WORK ORDER
What lines below contain the word "voucherExpired"? Please pull each one out.

PROVIDED DATA

/-! ### `shiftIn` -/

@[simp] theorem State.shiftIn_pat (s : State) (b : Bool) : (s.shiftIn b).pat = s.pat := rfl
@[simp] theorem State.shiftIn_romcode (s : State) (b : Bool) : (s.shiftIn b).romcode = s.romcode := rfl
@[simp] theorem State.shiftIn_oldcode (s : State) (b : Bool) : (s.shiftIn b).oldcode = s.oldcode := rfl
@[simp] theorem State.shiftIn_upc (s : State) (b : Bool) : (s.shiftIn b).upc = s.upc := rfl
@[simp] theorem State.shiftIn_op (s : State) (b : Bool) : (s.shiftIn b).op = s.op := rfl
@[simp] theorem State.shiftIn_busy (s : State) (b : Bool) : (s.shiftIn b).busy = s.busy := rfl
@[simp] theorem State.shiftIn_done (s : State) (b : Bool) : (s.shiftIn b).done = s.done := rfl
@[simp] theorem State.shiftIn_valid (s : State) (b : Bool) : (s.shiftIn b).valid = s.valid := rfl
@[simp] theorem State.shiftIn_oldvalid (s : State) (b : Bool) : (s.shiftIn b).oldvalid = s.oldvalid := rfl
@[simp] theorem State.shiftIn_matched (s : State) (b : Bool) : (s.shiftIn b).matched = s.matched := rfl
@[simp] theorem State.shiftIn_err (s : State) (b : Bool) : (s.shiftIn b).err = s.err := rfl
@[simp] theorem State.shiftIn_fstep (s : State) (b : Bool) : (s.shiftIn b).fstep = s.fstep := rfl
@[simp] theorem State.shiftIn_tcnt (s : State) (b : Bool) : (s.shiftIn b).tcnt = s.tcnt := rfl
@[simp] theorem State.shiftIn_biti (s : State) (b : Bool) : (s.shiftIn b).biti = s.biti := rfl
@[simp] theorem State.shiftIn_sr (s : State) (b : Bool) : (s.shiftIn b).sr = setBit s.sr s.biti b := rfl
@[simp] theorem State.shiftIn_pres (s : State) (b : Bool) : (s.shiftIn b).pres = s.pres := rfl
@[simp] theorem State.shiftIn_oe (s : State) (b : Bool) : (s.shiftIn b).oe = s.oe := rfl
@[simp] theorem State.shiftIn_pins (s : State) (b : Bool) : (s.shiftIn b).pins = s.pins := rfl
@[simp] theorem State.shiftIn_ansReset (s : State) (b : Bool) : (s.shiftIn b).ansReset = s.ansReset := rfl
@[simp] theorem State.shiftIn_ansWrite (s : State) (b : Bool) : (s.shiftIn b).ansWrite = s.ansWrite := rfl
@[simp] theorem State.shiftIn_ansRead (s : State) (b : Bool) : (s.shiftIn b).ansRead = s.ansRead := rfl
@[simp] theorem State.shiftIn_asks (s : State) (b : Bool) : (s.shiftIn b).asks = s.asks := rfl
@[simp] theorem State.shiftIn_slot (s : State) (b : Bool) : (s.shiftIn b).slot = s.slot := rfl
@[simp] theorem State.shiftIn_trace (s : State) (b : Bool) : (s.shiftIn b).trace = s.trace := rfl
@[simp] theorem State.shiftIn_wire (s : State) (b : Bool) : (s.shiftIn b).wire = s.wire := rfl

/-! ### `abort` -/

@[simp] theorem State.abort_pat (s : State) (e : ErrCode) : (s.abort e).pat = s.pat := rfl
@[simp] theorem State.abort_romcode (s : State) (e : ErrCode) : (s.abort e).romcode = s.romcode := rfl
@[simp] theorem State.abort_oldcode (s : State) (e : ErrCode) : (s.abort e).oldcode = s.oldcode := rfl
@[simp] theorem State.abort_upc (s : State) (e : ErrCode) : (s.abort e).upc = 0 := rfl
@[simp] theorem State.abort_op (s : State) (e : ErrCode) : (s.abort e).op = s.op := rfl
@[simp] theorem State.abort_busy (s : State) (e : ErrCode) : (s.abort e).busy = false := rfl
@[simp] theorem State.abort_done (s : State) (e : ErrCode) : (s.abort e).done = true := rfl
@[simp] theorem State.abort_valid (s : State) (e : ErrCode) : (s.abort e).valid = s.valid := rfl
@[simp] theorem State.abort_oldvalid (s : State) (e : ErrCode) : (s.abort e).oldvalid = s.oldvalid := rfl
@[simp] theorem State.abort_matched (s : State) (e : ErrCode) : (s.abort e).matched = s.matched := rfl
@[simp] theorem State.abort_err (s : State) (e : ErrCode) : (s.abort e).err = e := rfl
@[simp] theorem State.abort_fstep (s : State) (e : ErrCode) : (s.abort e).fstep = s.stepCode := rfl
@[simp] theorem State.abort_tcnt (s : State) (e : ErrCode) : (s.abort e).tcnt = 0 := rfl
@[simp] theorem State.abort_biti (s : State) (e : ErrCode) : (s.abort e).biti = 0 := rfl
@[simp] theorem State.abort_sr (s : State) (e : ErrCode) : (s.abort e).sr = s.sr := rfl
@[simp] theorem State.abort_pres (s : State) (e : ErrCode) : (s.abort e).pres = s.pres := rfl
@[simp] theorem State.abort_oe (s : State) (e : ErrCode) : (s.abort e).oe = false := rfl
@[simp] theorem State.abort_pins (s : State) (e : ErrCode) : (s.abort e).pins = s.pins := rfl
@[simp] theorem State.abort_ansReset (s : State) (e : ErrCode) : (s.abort e).ansReset = s.ansReset := rfl
@[simp] theorem State.abort_ansWrite (s : State) (e : ErrCode) : (s.abort e).ansWrite = s.ansWrite := rfl
@[simp] theorem State.abort_ansRead (s : State) (e : ErrCode) : (s.abort e).ansRead = s.ansRead := rfl
@[simp] theorem State.abort_asks (s : State) (e : ErrCode) : (s.abort e).asks = s.asks := rfl
@[simp] theorem State.abort_slot (s : State) (e : ErrCode) : (s.abort e).slot = s.slot := rfl
@[simp] theorem State.abort_trace (s : State) (e : ErrCode) : (s.abort e).trace = s.trace := rfl
@[simp] theorem State.abort_wire (s : State) (e : ErrCode) : (s.abort e).wire = s.wire := rfl
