-- ==== Sys2Proof/Tests/Slice0.lean ====
section
/-! SUPPORT. The model's own tests: `test_…`, one step or one word each, expected values from the tables of 30_encoding.md
and the vectors V<n> of 95_test_vectors.md; and `witness_…`, the hypotheses of each statement met together. -/

open Sys2Proof Sys2Proof.Machine

namespace Sys2Proof.Tests

/-- The outcome is a next state of which `p` holds. -/
def nextSat (o : Host.Outcome State Fault Refusal) (p : State → Bool) : Bool :=
  match o with
  | .next t => p t
  | .fault _ => false
  | .refused _ => false

/-- A core that runs `o` at micro-operation `u`. -/
def busyAt (o : Op) (u : BitVec 8) : State :=
  { State.reset with op := o, upc := u, busy := true, oldvalid := o == .rewrite && decide (10 ≤ u.toNat) }

/-- The fixture's patterns FE B3 8F B7 FF FF FF 5B (S4). -/
def fixture : Bytes8 := #v[0xFE, 0xB3, 0x8F, 0xB7, 0xFF, 0xFF, 0xFF, 0x5B]

/-- An identifier file of one byte, repeated. -/
def all8 (v : Byte) : Bytes8 := #v[v, v, v, v, v, v, v, v]

/-- The host's pins with a command and `rst = 0`. -/
def pinsOf (w r : Bool) (p : BitVec 64) : Pins := { rst := false, cmdWrite := w, cmdRead := r, patIn := p }

/-- The host's pins with `rst = 1`. -/
def rstPins : Pins := { rst := true, cmdWrite := false, cmdRead := true, patIn := 0 }

/-- An idle core after a complete READ: STATUS 0x0006. -/
def afterRead : State := { State.reset with done := true, valid := true, romcode := all8 0xAA }

/-! ### WellFormed -/

theorem test_wellFormed_refuses_wbyte_00 : (Instr.wbyte 0x00).wellFormed = false := by decide
theorem test_wellFormed_accepts_wbyte_33 : (Instr.wbyte 0x33).wellFormed = true := by decide

/-! ### Decoding: words from R91, R96, R101, R102, R203, R217 -/

theorem test_decode_nop : decode (.host 0x00000000000000000#66) = .ok .nop := by decide
theorem test_decode_read : decode (.host 0x10000000000000000#66) = .ok .read := by decide
theorem test_decode_read_ignores_patIn : decode (.host 0x1FFFFFFFFFFFFFFFF#66) = .ok .read := by decide
theorem test_decode_rewrite : decode (.host 0x25BFFFFFFB78FB3FE#66) = .ok (.rewrite 0x5BFFFFFFB78FB3FE) := by decide
theorem test_decode_reservedCmd : decode (.host 0x30000000000000000#66) = .ok .reservedCmd := by decide
theorem test_decode_reset : decode (.uop 0b00000000000) = .ok .reset := by decide
theorem test_decode_wbyte_33 : decode (.uop 0b00100110011) = .ok (.wbyte 0x33) := by decide
theorem test_decode_wbyte_D1 : decode (.uop 0b00111010001) = .ok (.wbyte 0xD1) := by decide
theorem test_decode_wbit_0 : decode (.uop 0b01000000000) = .ok (.wbit false) := by decide
theorem test_decode_wbit_1 : decode (.uop 0b01000000001) = .ok (.wbit true) := by decide
theorem test_decode_wbitp_1_3 : decode (.uop 0b01100001011) = .ok (.wbitp 1 3) := by decide
theorem test_decode_wbitp_7_0 : decode (.uop 0b01100111000) = .ok (.wbitp 7 0) := by decide
theorem test_decode_rbyte_romcode_4 : decode (.uop 0b10000000100) = .ok (.rbyte .romcode 4) := by decide
theorem test_decode_rbyte_oldcode_1 : decode (.uop 0b10000001001) = .ok (.rbyte .oldcode 1) := by decide
theorem test_decode_wait10 : decode (.uop 0b10100000000) = .ok .wait10 := by decide
theorem test_decode_owReadRom : decode (.bus8 0b00110011) = .ok .owReadRom := by decide
theorem test_decode_owWriteEnable : decode (.bus9 0b011010001) = .ok .owWriteEnable := by decide
theorem test_decode_owWriteDisable : decode (.bus9 0b111010001) = .ok .owWriteDisable := by decide
theorem test_decode_owWriteData : decode (.bus8 0b11010101) = .ok .owWriteData := by decide
theorem test_decode_romread : decode (.romread 0b1) = .ok (.romread .oldcode) := by decide
theorem test_decode_codec : decode (.codec 0b011) = .ok (.codec 3) := by decide
theorem test_decode_kind_110 : decode (.uop 0b11000000000) = .rejected .reservedKind := by decide
theorem test_decode_kind_111 : decode (.uop 0b11111111111) = .rejected .reservedKind := by decide
theorem test_decode_reset_arg : decode (.uop 0b00000000001) = .rejected .mustBeZero := by decide
theorem test_decode_other_command_byte : decode (.bus8 0x55) = .rejected .unknownBusCommand := by decide
theorem test_tableWord_wbyte : decodeTableWord 16 0x133 = some (.wbyte 0x33) := by decide
theorem test_tableWord_rewrite : decodeTableWord 72 0x20000000000000001 = some (.rewrite 1) := by decide

/-! ### Host commands (2.5) -/

/-- V50. -/
theorem test_nop_changes_nothing : nextSat (exec .nop afterRead) (fun t => t.status == 0x0006) = true := by decide

/-- V51. -/
theorem test_reservedCmd_changes_nothing :
    nextSat (exec .reservedCmd afterRead) (fun t => t.status == 0x0006) = true := by decide

/-- V52: from STATUS 0x00EE to 0x0B01, ROMCODE unchanged. -/
theorem test_read_clears_the_error : nextSat (exec .read { State.reset with
    op := .rewrite, done := true, valid := true, oldvalid := true, err := .verificationMismatch, romcode := all8 0xAA })
    (fun t => t.status == 0x0B01 && t.romcode == all8 0xAA) = true := by decide

/-- V54. -/
theorem test_rewrite_while_busy_is_dropped : nextSat (exec (.rewrite 0x5BFFFFFFB78FB3FE) (busyAt .read 4))
    (fun t => t.pat == all8 0 && t.status == 0x0B01 && t.upc == 4) = true := by decide

/-- V53: STATUS 0x0181, PAT = FE B3 8F B7 FF FF FF 5B. -/
theorem test_rewrite_latches_the_patterns : nextSat (exec (.rewrite 0x5BFFFFFFB78FB3FE) afterRead)
    (fun t => t.status == 0x0181 && t.pat == fixture && t.romcode == all8 0xAA) = true := by decide
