-- ==== Sys2Proof/Machine/Flags.lean ====
section
/-! DEFINITION. The notices: the conditions and details of the level notices, the pending set, the selection of
READ NOTICE and the attention lines (R160 to R162), and the levels of the setpoint wires (R106, R113). -/

namespace Sys2Proof.Machine

/-- The in-service bays whose overdue mark is set, in ascending bay number (R101). -/
def State.overdueBays (s : State) : List Nat :=
  (s.inServiceBays.map (·.number)).filter fun k => (s.grant k).overdue

/-- OVERCOMMIT's condition (R88): in RUN, a round completed, and the committed sum above its Cb. -/
def State.overcommitted (s : State) : Bool :=
  match s.al.results with
  | none => false
  | some r => s.isRun && decide (r.cb < s.committedSum)

/-- The number of bays in FALLBACK (R62). -/
def State.countBays (s : State) (st : BayState) : Nat :=
  (s.bt.bays.filter fun b => s.isKnown b.number && decide (b.state = st)).length

/-- A level notice's condition on a port, from the owning block's state (R160); false for an event notice. -/
def State.levelHolds (s : State) (p : Port) : Notice → Bool
  | .overcommit => s.overcommitted
  | .networkLapsed => s.isRun && !s.isPresent .network
  | .ackOverdue => !s.overdueBays.isEmpty
  | .queueNearFull => decide (Config.nearFull ≤ s.rq.receipts.length)
  | .receiptWaiting => !(s.owed p).isEmpty
  | .slotWait => !s.bt.slotWait.isEmpty
  | .restarted => false
  | .storeOverload => false
  | .demandExceeded => false
  | .meterSilent => false
  | .batteryBound => false
  | .limitsTaken => false
  | .grantsChanged => false
  | .voucherExpired => false

/-- A level notice's details A and B, read at the moment of the request (R160, section 11.4). -/
def State.levelDetail (s : State) (p : Port) : Notice → Nat × Nat
  | .overcommit => (s.committedSum, (s.al.results.map (·.cb)).getD 0)
  | .networkLapsed => ((s.port .network).lapseStart, s.countBays .fallback)
  | .ackOverdue => (s.overdueBays.length, s.overdueBays.headD 0)
  | .queueNearFull => (s.rq.receipts.length, s.st.pendingOrder.length)
  | .receiptWaiting => ((s.owed p).length, s.oldestOwed p)
  | .slotWait => (s.bt.slotWait.length, s.bt.slotWait.headD 0)
  | .restarted => (0, 0)
  | .storeOverload => (0, 0)
  | .demandExceeded => (0, 0)
  | .meterSilent => (0, 0)
  | .batteryBound => (0, 0)
  | .limitsTaken => (0, 0)
  | .grantsChanged => (0, 0)
  | .voucherExpired => (0, 0)

/-- A notice of a port is pending (R160). -/
def State.isPending (s : State) (p : Port) (n : Notice) : Bool :=
  ((s.port p).events.get n).isSome || s.levelHolds p n

/-- The bit of a code in a mask or a pending set (R162, R163). -/
def codeBit (code : Nat) : Half :=
  BitVec.ofNat 16 (2 ^ (code - 1))

/-- The enable of a code in a mask (R163). -/
def maskEnables (mask : Half) (code : Nat) : Bool :=
  mask.getLsbD (code - 1)

/-- The notices of a port with their codes, in order of priority (section 11.4). -/
def codedNotices (p : Port) : List (Nat × Notice) :=
  (List.range' 1 (noticesOf p).length).zip (noticesOf p)

/-- The set of a port's pending notices, enabled or not, one bit per code (R162). -/
def State.pendingSet (s : State) (p : Port) : Half :=
  ((codedNotices p).filter fun x => s.isPending p x.2).foldl (fun m x => m ||| codeBit x.1) 0

/-- A notice of a port that is pending and enabled (R161). -/
def State.isShown (s : State) (p : Port) (x : Nat × Notice) : Bool :=
  s.isPending p x.2 && maskEnables (s.port p).mask x.1

/-- The port's attention line is pulled low (R161); every line is released while a reset is held. -/
def State.attentionLow (s : State) (p : Port) : Bool :=
  s.held.isNone && (codedNotices p).any (s.isShown p)

/-- The notice that READ NOTICE selects (R162): an unnamed read takes the pending, enabled notice with the lowest
code, a named read the named notice if it is pending. -/
def State.selectNotice (s : State) (p : Port) : Option Nat → Option (Nat × Notice)
  | none => (codedNotices p).find? (s.isShown p)
  | some code => (codedNotices p).find? fun x => x.1 == code && s.isPending p x.2

/-- The duty a setpoint wire shows in the present period: none is high impedance, while a reset is held
(R106, R113). -/
def State.wire (s : State) (o : Output) : Option Nat :=
  if s.held.isSome then none else some o.current

/-- The level of a setpoint wire in the microsecond of a number, 0 to 999, of the present period: true is high, for the
first microseconds up to the duty, and none is high impedance (R106, R113). -/
def State.wireHigh (s : State) (o : Output) (microsecond : Nat) : Option Bool :=
  (s.wire o).map fun duty => decide (microsecond < duty)

end Sys2Proof.Machine
end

SOLUTION FOR THIS EXERCISE
  | .voucherExpired => false
  | .voucherExpired => (0, 0)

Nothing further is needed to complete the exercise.